/-- A raw channel is stopped by an event of R136. The block of the service context that it was serving ends DISABLED in MCS, and
the channel goes on with the next (12 R282). -/
def Block.disableChan (b : Block) (ch : Nat) : Block :=
  match (b.chan ch).run with
  | none => b
  | some r =>
    if r.stopped then b else
    let b := b.stopChan ch
    match b.channelUser ch with
    | some (_, c) => if c = 0 then b.blockEnds ch 4 else b
    | none => b

/-! ## Chunks (R131) -/

/-- The pieces of a list of ranges that n bytes from an offset take. -/
def cutRanges : List (Nat × Nat) → Nat → Nat → List (Nat × Nat)
  | [], _, _ => []
  | (a, len) :: r, off, n =>
    if n = 0 then []
    else if len ≤ off then cutRanges r (off - len) n
    else
      let k := min n (len - off)
      (a + off, k) :: cutRanges r 0 (n - k)

/-- The source ranges of a transfer. -/
def ChanRun.sources (r : ChanRun) : List (Nat × Nat) := if r.srcList.isEmpty then [(r.src, r.count)] else r.srcList

/-- The destination ranges of a transfer. -/
def ChanRun.targets (r : ChanRun) : List (Nat × Nat) := if r.dstList.isEmpty then [(r.dst, r.count)] else r.dstList

/-- Chunks of a transfer. -/
def ChanRun.chunkCount (r : ChanRun) : Nat := ceilDiv r.count 4096

/-- Bytes of chunk m. -/
def ChanRun.chunkLen (r : ChanRun) (m : Nat) : Nat := min 4096 (r.count - 4096 * m)

/-- The chunks of a transfer in copy order. -/
def Channel.order (c : Channel) (r : ChanRun) : List Nat :=
  let l := List.range r.chunkCount
  if c.descending then l.reverse else l

/-- Whether a write request of channel ch is outstanding. -/
def Block.chanWriting (b : Block) (ch : Nat) : Bool := b.mport.outst.any fun r => match r.purpose with
  | .chanWrite k _ => k == ch
  | _ => false

/-- Bytes of the bank of a context or of the channel window. -/
def Block.localRead (b : Block) (ch sel off n : Nat) : Bytes :=
  match b.channelUser ch with
  | some (u, c) => if sel = 1 then bankRead (b.core u).window off n else bankRead (b.bankOf u c false) off n
  | none => zeros n

/-- Bytes stored into the bank of a context or into the channel window. -/
def Block.localWrite (b : Block) (ch sel off : Nat) (bs : Bytes) : Block :=
  match b.channelUser ch with
  | some (u, c) => if sel = 1 then b.modCore u fun k => { k with window := bankWrite k.window off bs } else b.storeBank u c off bs
  | none => b

/-- A run changed. -/
def Block.modRun (b : Block) (ch : Nat) (f : ChanRun → ChanRun) : Block := b.modChan ch fun c => { c with run := c.run.map f }

/-- One chunk's writes: requests to host memory in ascending order, or a store on the core's side. -/
def Block.writeChunk (b : Block) (ch : Nat) (r : ChanRun) (m : Nat) (data : Bytes) : Block :=
  let c := b.chan ch
  let out := swapUnits c.swap data
  let off := 4096 * m
  let b := if r.dstSel ≠ 0 then b.localWrite ch r.dstSel (r.dst + off) out
    else (layOut (cutRanges r.targets off out.length) out).foldl (fun b x => b.issueWrite c.port c.part 0xFFFF x.1 x.2 (.chanWrite ch m)) b
  let last := match (cutRanges r.targets off out.length).getLast? with | some x => x.1 + x.2 - 1 | none => 0
  let b := if r.dstSel ≠ 0 then b.modChan ch fun c => { c with count := c.count - BitVec.ofNat 32 out.length } else b
  b.modRun ch fun r => { r with written := r.written ++ [m], lastWrite := last }

/-- Chunks whose data have come are written in copy order; `fuel` bounds their number. -/
def Block.drainChunks (ch : Nat) : Nat → Block → Block
  | 0, b => b
  | fuel + 1, b =>
    let c := b.chan ch
    match c.run with
    | none => b
    | some r =>
      match (c.order r).find? fun m => !r.written.contains m with
      | none => b
      | some m =>
        match r.got.find? fun x => x.1 == m with
        | some x => Block.drainChunks ch fuel (b.writeChunk ch r m x.2)
        | none => b

/-- Reads are issued while fewer than four chunks are in flight. -/
def Block.askChunks (ch : Nat) : Nat → Block → Block
  | 0, b => b
  | fuel + 1, b =>
    let c := b.chan ch
    match c.run with
    | none => b
    | some r =>
      if 4 ≤ r.asked.length - r.written.length then b else
      match (c.order r).find? fun m => !r.asked.contains m with
      | none => b
      | some m =>
        let n := r.chunkLen m
        let b := b.modRun ch fun r => { r with asked := r.asked ++ [m] }
        let b :=
          if r.srcSel ≠ 0 then
            let data := b.localRead ch r.srcSel (r.src + 4096 * m) n
            Block.drainChunks ch 4 (b.modRun ch fun r => { r with got := r.got ++ [(m, data)] })
          else (cutRanges r.sources (4096 * m) n).foldl (fun b x => b.issueRead c.port c.part 0xFFFF x.1 x.2 (.chanRead ch m)) b
        Block.askChunks ch fuel b

/-- Every write has been accepted: the line of the last write's highest byte is read back (R133); without a host side the
transfer is complete. -/
def Block.finishChunks (b : Block) (ch : Nat) : Block :=
  let c := b.chan ch
  match c.run with
  | none => b
  | some r =>
    if r.written.length < r.chunkCount || r.readback || b.chanWriting ch then b
    else if r.dstSel ≠ 0 || r.count = 0 then b.chanComplete ch
    else (b.issueRead c.port c.part 0xFFFF (r.lastWrite / 64 * 64) 64 (.chanReadback ch)).modRun ch fun r => { r with readback := true }

/-- A write request of n bytes of channel ch has been accepted: COUNT falls by them (R133). After DISABLE it is one response fewer
(R134). -/
def Block.chanAccepted (b : Block) (ch n : Nat) : Block :=
  match (b.chan ch).run with
  | none => b
  | some r =>
    if r.stopped then b.settleChan ch
    else (b.modChan ch fun c => { c with count := c.count - BitVec.ofNat 32 n }).finishChunks ch

/-- The transfer proper begins. -/
def Block.startChunks (b : Block) (ch : Nat) : Block :=
  match (b.chan ch).run with
  | none => b
  | some r => (Block.askChunks ch (r.chunkCount + 1) b).finishChunks ch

● **EXERCISE DESCRIPTION**:
Write the entire listing out again, word for word.

● **RESPONSE TO THE TASK**:
/-- A raw channel is stopped by an event of R136. The block of the service context that it was serving ends DISABLED in MCS, and
the channel goes on with the next (12 R282). -/
def Block.disableChan (b : Block) (ch : Nat) : Block :=
  match (b.chan ch).run with
  | none => b
  | some r =>
    if r.stopped then b else
    let b := b.stopChan ch
    match b.channelUser ch with
    | some (_, c) => if c = 0 then b.blockEnds ch 4 else b
    | none => b

/-! ## Chunks (R131) -/

/-- The pieces of a list of ranges that n bytes from an offset take. -/
def cutRanges : List (Nat × Nat) → Nat → Nat → List (Nat × Nat)
  | [], _, _ => []
  | (a, len) :: r, off, n =>
    if n = 0 then []
    else if len ≤ off then cutRanges r (off - len) n
    else
      let k := min n (len - off)
      (a + off, k) :: cutRanges r 0 (n - k)

/-- The source ranges of a transfer. -/
def ChanRun.sources (r : ChanRun) : List (Nat × Nat) := if r.srcList.isEmpty then [(r.src, r.count)] else r.srcList

/-- The destination ranges of a transfer. -/
def ChanRun.targets (r : ChanRun) : List (Nat × Nat) := if r.dstList.isEmpty then [(r.dst, r.count)] else r.dstList

/-- Chunks of a transfer. -/
def ChanRun.chunkCount (r : ChanRun) : Nat := ceilDiv r.count 4096

/-- Bytes of chunk m. -/
def ChanRun.chunkLen (r : ChanRun) (m : Nat) : Nat := min 4096 (r.count - 4096 * m)

/-- The chunks of a transfer in copy order. -/
def Channel.order (c : Channel) (r : ChanRun) : List Nat :=
  let l := List.range r.chunkCount
  if c.descending then l.reverse else l

/-- Whether a write request of channel ch is outstanding. -/
def Block.chanWriting (b : Block) (ch : Nat) : Bool := b.mport.outst.any fun r => match r.purpose with
  | .chanWrite k _ => k == ch
  | _ => false

/-- Bytes of the bank of a context or of the channel window. -/
def Block.localRead (b : Block) (ch sel off n : Nat) : Bytes :=
  match b.channelUser ch with
  | some (u, c) => if sel = 1 then bankRead (b.core u).window off n else bankRead (b.bankOf u c false) off n
  | none => zeros n

/-- Bytes stored into the bank of a context or into the channel window. -/
def Block.localWrite (b : Block) (ch sel off : Nat) (bs : Bytes) : Block :=
  match b.channelUser ch with
  | some (u, c) => if sel = 1 then b.modCore u fun k => { k with window := bankWrite k.window off bs } else b.storeBank u c off bs
  | none => b

/-- A run changed. -/
def Block.modRun (b : Block) (ch : Nat) (f : ChanRun → ChanRun) : Block := b.modChan ch fun c => { c with run := c.run.map f }

/-- One chunk's writes: requests to host memory in ascending order, or a store on the core's side. -/
def Block.writeChunk (b : Block) (ch : Nat) (r : ChanRun) (m : Nat) (data : Bytes) : Block :=
  let c := b.chan ch
  let out := swapUnits c.swap data
  let off := 4096 * m
  let b := if r.dstSel ≠ 0 then b.localWrite ch r.dstSel (r.dst + off) out
    else (layOut (cutRanges r.targets off out.length) out).foldl (fun b x => b.issueWrite c.port c.part 0xFFFF x.1 x.2 (.chanWrite ch m)) b
  let last := match (cutRanges r.targets off out.length).getLast? with | some x => x.1 + x.2 - 1 | none => 0
  let b := if r.dstSel ≠ 0 then b.modChan ch fun c => { c with count := c.count - BitVec.ofNat 32 out.length } else b
  b.modRun ch fun r => { r with written := r.written ++ [m], lastWrite := last }

/-- Chunks whose data have come are written in copy order; `fuel` bounds their number. -/
def Block.drainChunks (ch : Nat) : Nat → Block → Block
  | 0, b => b
  | fuel + 1, b =>
    let c := b.chan ch
    match c.run with
    | none => b
    | some r =>
      match (c.order r).find? fun m => !r.written.contains m with
      | none => b
      | some m =>
        match r.got.find? fun x => x.1 == m with
        | some x => Block.drainChunks ch fuel (b.writeChunk ch r m x.2)
        | none => b

/-- Reads are issued while fewer than four chunks are in flight. -/
def Block.askChunks (ch : Nat) : Nat → Block → Block
  | 0, b => b
  | fuel + 1, b =>
    let c := b.chan ch
    match c.run with
    | none => b
    | some r =>
      if 4 ≤ r.asked.length - r.written.length then b else
      match (c.order r).find? fun m => !r.asked.contains m with
      | none => b
      | some m =>
        let n := r.chunkLen m
        let b := b.modRun ch fun r => { r with asked := r.asked ++ [m] }
        let b :=
          if r.srcSel ≠ 0 then
            let data := b.localRead ch r.srcSel (r.src + 4096 * m) n
            Block.drainChunks ch 4 (b.modRun ch fun r => { r with got := r.got ++ [(m, data)] })
          else (cutRanges r.sources (4096 * m) n).foldl (fun b x => b.issueRead c.port c.part 0xFFFF x.1 x.2 (.chanRead ch m)) b
        Block.askChunks ch fuel b

/-- Every write has been accepted: the line of the last write's highest byte is read back (R133); without a host side the
transfer is complete. -/
def Block.finishChunks (b : Block) (ch : Nat) : Block :=
  let c := b.chan ch
  match c.run with
  | none => b
  | some r =>
    if r.written.length < r.chunkCount || r.readback || b.chanWriting ch then b
    else if r.dstSel ≠ 0 || r.count = 0 then b.chanComplete ch
    else (b.issueRead c.port c.part 0xFFFF (r.lastWrite / 64 * 64) 64 (.chanReadback ch)).modRun ch fun r => { r with readback := true }

/-- A write request of n bytes of channel ch has been accepted: COUNT falls by them (R133). After DISABLE it is one response fewer
(R134). -/
def Block.chanAccepted (b : Block) (ch n : Nat) : Block :=
  match (b.chan ch).run with
  | none => b
  | some r =>
    if r.stopped then b.settleChan ch
    else (b.modChan ch fun c => { c with count := c.count - BitVec.ofNat 32 n }).finishChunks ch

/-- The transfer proper begins. -/
def Block.startChunks (b : Block) (ch : Nat) : Block :=
  match (b.chan ch).run with
  | none => b
  | some r => (Block.askChunks ch (r.chunkCount + 1) b).finishChunks ch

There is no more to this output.